---- THE RECORDS

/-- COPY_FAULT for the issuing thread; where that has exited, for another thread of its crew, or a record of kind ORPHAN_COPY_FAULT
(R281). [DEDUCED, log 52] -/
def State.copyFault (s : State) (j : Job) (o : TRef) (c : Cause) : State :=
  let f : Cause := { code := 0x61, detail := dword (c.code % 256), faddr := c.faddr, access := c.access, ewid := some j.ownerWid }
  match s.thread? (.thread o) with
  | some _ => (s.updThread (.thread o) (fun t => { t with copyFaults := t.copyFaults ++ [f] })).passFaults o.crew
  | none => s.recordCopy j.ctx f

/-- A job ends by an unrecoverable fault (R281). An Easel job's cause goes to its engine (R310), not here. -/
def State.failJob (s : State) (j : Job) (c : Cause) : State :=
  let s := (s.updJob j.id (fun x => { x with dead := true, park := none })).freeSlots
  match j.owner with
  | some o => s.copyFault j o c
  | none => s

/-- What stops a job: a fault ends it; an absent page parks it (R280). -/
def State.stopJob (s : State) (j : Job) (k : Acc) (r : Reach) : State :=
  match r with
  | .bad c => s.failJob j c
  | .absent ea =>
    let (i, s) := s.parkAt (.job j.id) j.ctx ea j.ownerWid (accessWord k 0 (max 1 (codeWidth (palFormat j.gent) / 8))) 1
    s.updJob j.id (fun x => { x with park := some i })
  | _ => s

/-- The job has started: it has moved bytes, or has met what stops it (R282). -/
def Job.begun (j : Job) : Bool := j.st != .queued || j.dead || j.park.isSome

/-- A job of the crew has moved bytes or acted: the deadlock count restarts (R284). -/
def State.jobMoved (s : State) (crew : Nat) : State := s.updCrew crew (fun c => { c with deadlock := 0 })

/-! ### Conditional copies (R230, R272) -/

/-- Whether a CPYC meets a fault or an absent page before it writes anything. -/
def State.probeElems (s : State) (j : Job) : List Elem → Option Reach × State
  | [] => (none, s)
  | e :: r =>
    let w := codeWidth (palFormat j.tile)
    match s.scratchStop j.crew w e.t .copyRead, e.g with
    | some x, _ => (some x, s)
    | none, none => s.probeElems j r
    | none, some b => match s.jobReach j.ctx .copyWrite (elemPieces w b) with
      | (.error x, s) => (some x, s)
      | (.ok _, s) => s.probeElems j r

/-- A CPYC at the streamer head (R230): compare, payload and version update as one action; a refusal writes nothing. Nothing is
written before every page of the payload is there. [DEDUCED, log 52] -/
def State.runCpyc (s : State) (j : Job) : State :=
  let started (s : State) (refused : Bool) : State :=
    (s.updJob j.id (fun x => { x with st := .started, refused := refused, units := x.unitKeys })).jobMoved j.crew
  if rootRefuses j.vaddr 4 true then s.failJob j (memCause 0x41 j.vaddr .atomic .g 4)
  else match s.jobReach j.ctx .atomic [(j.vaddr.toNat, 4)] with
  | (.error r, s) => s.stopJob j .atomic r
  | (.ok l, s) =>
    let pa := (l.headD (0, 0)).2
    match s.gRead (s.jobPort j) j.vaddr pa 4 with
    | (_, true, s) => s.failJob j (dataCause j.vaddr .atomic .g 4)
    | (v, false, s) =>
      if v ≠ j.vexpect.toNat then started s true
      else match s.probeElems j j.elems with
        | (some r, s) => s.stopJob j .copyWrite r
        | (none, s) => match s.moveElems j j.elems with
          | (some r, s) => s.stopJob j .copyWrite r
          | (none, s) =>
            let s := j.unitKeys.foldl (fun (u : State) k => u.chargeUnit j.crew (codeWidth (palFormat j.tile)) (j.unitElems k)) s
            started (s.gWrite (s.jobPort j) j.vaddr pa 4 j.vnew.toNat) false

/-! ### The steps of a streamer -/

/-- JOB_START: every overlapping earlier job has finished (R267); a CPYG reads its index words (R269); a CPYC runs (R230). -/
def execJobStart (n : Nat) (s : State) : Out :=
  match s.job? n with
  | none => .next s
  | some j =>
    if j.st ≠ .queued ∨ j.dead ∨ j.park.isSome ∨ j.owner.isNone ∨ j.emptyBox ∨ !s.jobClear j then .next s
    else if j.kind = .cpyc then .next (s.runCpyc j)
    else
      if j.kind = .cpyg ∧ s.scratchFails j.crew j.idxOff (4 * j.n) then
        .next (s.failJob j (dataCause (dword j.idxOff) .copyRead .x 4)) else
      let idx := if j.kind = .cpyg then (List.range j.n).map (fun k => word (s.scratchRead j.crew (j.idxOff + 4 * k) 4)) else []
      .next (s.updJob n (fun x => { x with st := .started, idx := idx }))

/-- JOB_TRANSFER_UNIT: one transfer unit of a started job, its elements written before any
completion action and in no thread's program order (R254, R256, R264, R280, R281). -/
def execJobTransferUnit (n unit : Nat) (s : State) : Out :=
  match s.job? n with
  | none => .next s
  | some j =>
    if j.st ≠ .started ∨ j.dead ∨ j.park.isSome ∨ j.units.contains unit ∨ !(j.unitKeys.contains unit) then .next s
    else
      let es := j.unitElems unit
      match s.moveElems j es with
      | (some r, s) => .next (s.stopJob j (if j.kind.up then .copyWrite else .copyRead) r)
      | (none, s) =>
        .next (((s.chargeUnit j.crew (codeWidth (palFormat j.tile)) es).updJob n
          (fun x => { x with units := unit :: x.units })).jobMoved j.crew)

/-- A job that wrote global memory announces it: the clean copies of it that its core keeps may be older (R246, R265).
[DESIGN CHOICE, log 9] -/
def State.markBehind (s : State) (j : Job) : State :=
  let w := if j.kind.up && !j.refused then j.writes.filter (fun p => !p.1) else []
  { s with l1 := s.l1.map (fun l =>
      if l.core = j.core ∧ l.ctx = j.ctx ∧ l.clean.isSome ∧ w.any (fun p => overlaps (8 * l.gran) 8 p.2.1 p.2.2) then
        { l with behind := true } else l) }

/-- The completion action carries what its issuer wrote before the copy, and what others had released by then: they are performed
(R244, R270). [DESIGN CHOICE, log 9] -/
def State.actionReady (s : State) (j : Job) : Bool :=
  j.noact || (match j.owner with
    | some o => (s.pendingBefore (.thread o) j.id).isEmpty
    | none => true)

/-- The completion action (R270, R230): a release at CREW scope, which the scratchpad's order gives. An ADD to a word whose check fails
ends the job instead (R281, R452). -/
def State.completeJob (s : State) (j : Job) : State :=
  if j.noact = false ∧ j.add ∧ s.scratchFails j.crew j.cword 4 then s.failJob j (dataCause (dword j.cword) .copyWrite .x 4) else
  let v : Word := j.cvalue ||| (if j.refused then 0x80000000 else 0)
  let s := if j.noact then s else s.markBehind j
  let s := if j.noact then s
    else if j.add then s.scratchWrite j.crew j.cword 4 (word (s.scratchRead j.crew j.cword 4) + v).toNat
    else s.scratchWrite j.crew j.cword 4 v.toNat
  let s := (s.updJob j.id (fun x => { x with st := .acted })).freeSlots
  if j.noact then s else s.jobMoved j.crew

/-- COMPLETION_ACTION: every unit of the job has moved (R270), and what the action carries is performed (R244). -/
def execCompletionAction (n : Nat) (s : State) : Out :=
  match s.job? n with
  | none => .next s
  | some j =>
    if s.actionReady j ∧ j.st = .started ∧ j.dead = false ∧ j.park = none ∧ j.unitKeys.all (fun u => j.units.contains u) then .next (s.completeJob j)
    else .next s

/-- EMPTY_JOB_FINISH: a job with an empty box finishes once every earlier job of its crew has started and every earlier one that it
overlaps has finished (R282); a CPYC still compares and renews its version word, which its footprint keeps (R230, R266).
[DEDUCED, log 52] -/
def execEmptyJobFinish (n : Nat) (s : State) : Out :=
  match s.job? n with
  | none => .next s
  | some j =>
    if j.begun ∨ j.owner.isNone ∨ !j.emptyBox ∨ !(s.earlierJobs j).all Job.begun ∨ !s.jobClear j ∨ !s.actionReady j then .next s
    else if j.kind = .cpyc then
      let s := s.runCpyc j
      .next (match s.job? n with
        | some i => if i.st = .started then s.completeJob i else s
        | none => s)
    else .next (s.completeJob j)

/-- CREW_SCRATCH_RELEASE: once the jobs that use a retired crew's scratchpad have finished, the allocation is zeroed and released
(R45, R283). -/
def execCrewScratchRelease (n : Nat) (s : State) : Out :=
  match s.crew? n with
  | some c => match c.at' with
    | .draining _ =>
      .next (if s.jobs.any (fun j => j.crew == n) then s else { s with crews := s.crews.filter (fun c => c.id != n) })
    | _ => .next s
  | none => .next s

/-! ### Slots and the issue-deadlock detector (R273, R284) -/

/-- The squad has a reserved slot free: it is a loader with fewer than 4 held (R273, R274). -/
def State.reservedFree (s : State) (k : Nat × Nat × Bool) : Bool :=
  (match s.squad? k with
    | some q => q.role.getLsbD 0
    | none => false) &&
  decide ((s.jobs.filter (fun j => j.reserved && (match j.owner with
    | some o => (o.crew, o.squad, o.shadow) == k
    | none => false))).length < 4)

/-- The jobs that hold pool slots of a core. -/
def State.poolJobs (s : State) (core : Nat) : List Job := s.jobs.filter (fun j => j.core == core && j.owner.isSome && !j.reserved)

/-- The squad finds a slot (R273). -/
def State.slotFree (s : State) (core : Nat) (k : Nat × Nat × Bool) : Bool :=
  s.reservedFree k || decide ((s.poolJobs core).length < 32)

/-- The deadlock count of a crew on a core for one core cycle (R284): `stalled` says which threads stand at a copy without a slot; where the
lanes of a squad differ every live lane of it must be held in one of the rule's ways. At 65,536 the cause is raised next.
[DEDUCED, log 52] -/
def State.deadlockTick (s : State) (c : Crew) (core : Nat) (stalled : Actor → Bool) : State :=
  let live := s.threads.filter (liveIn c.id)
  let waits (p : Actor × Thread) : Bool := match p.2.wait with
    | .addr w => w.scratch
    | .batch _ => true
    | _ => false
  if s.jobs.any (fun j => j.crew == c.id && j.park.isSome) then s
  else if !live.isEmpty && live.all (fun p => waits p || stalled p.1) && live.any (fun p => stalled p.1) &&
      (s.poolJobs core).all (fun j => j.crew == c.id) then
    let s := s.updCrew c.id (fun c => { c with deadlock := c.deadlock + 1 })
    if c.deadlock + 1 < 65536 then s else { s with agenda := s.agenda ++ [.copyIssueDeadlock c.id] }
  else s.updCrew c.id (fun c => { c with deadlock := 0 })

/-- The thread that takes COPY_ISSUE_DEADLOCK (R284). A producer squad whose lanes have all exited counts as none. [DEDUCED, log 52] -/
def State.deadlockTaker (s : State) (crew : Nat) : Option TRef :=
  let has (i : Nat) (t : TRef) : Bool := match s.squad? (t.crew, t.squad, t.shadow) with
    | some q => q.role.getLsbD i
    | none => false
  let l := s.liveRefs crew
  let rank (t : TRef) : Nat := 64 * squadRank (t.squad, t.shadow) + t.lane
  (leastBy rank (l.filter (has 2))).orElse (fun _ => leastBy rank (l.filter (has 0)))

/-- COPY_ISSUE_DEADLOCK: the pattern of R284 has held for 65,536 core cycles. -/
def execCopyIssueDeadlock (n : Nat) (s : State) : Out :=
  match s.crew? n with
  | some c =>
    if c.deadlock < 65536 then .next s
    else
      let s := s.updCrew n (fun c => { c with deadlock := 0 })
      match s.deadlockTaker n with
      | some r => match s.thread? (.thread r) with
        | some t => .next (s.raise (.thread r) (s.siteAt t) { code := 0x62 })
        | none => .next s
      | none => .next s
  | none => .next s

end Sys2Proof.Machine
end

--------

▶ _TASK STATEMENT_
Set down, unchanged, only those lines above that fall between the line with "x with units" and the line with "(R244, R270). [DESIGN CHOICE, log 9] -/", the two end lines included.

▶ _PROBLEM SOLUTION_
          (fun x => { x with units := unit :: x.units })).jobMoved j.crew)

/-- A job that wrote global memory announces it: the clean copies of it that its core keeps may be older (R246, R265).
[DESIGN CHOICE, log 9] -/
def State.markBehind (s : State) (j : Job) : State :=
  let w := if j.kind.up && !j.refused then j.writes.filter (fun p => !p.1) else []
  { s with l1 := s.l1.map (fun l =>
      if l.core = j.core ∧ l.ctx = j.ctx ∧ l.clean.isSome ∧ w.any (fun p => overlaps (8 * l.gran) 8 p.2.1 p.2.2) then
        { l with behind := true } else l) }

/-- The completion action carries what its issuer wrote before the copy, and what others had released by then: they are performed
(R244, R270). [DESIGN CHOICE, log 9] -/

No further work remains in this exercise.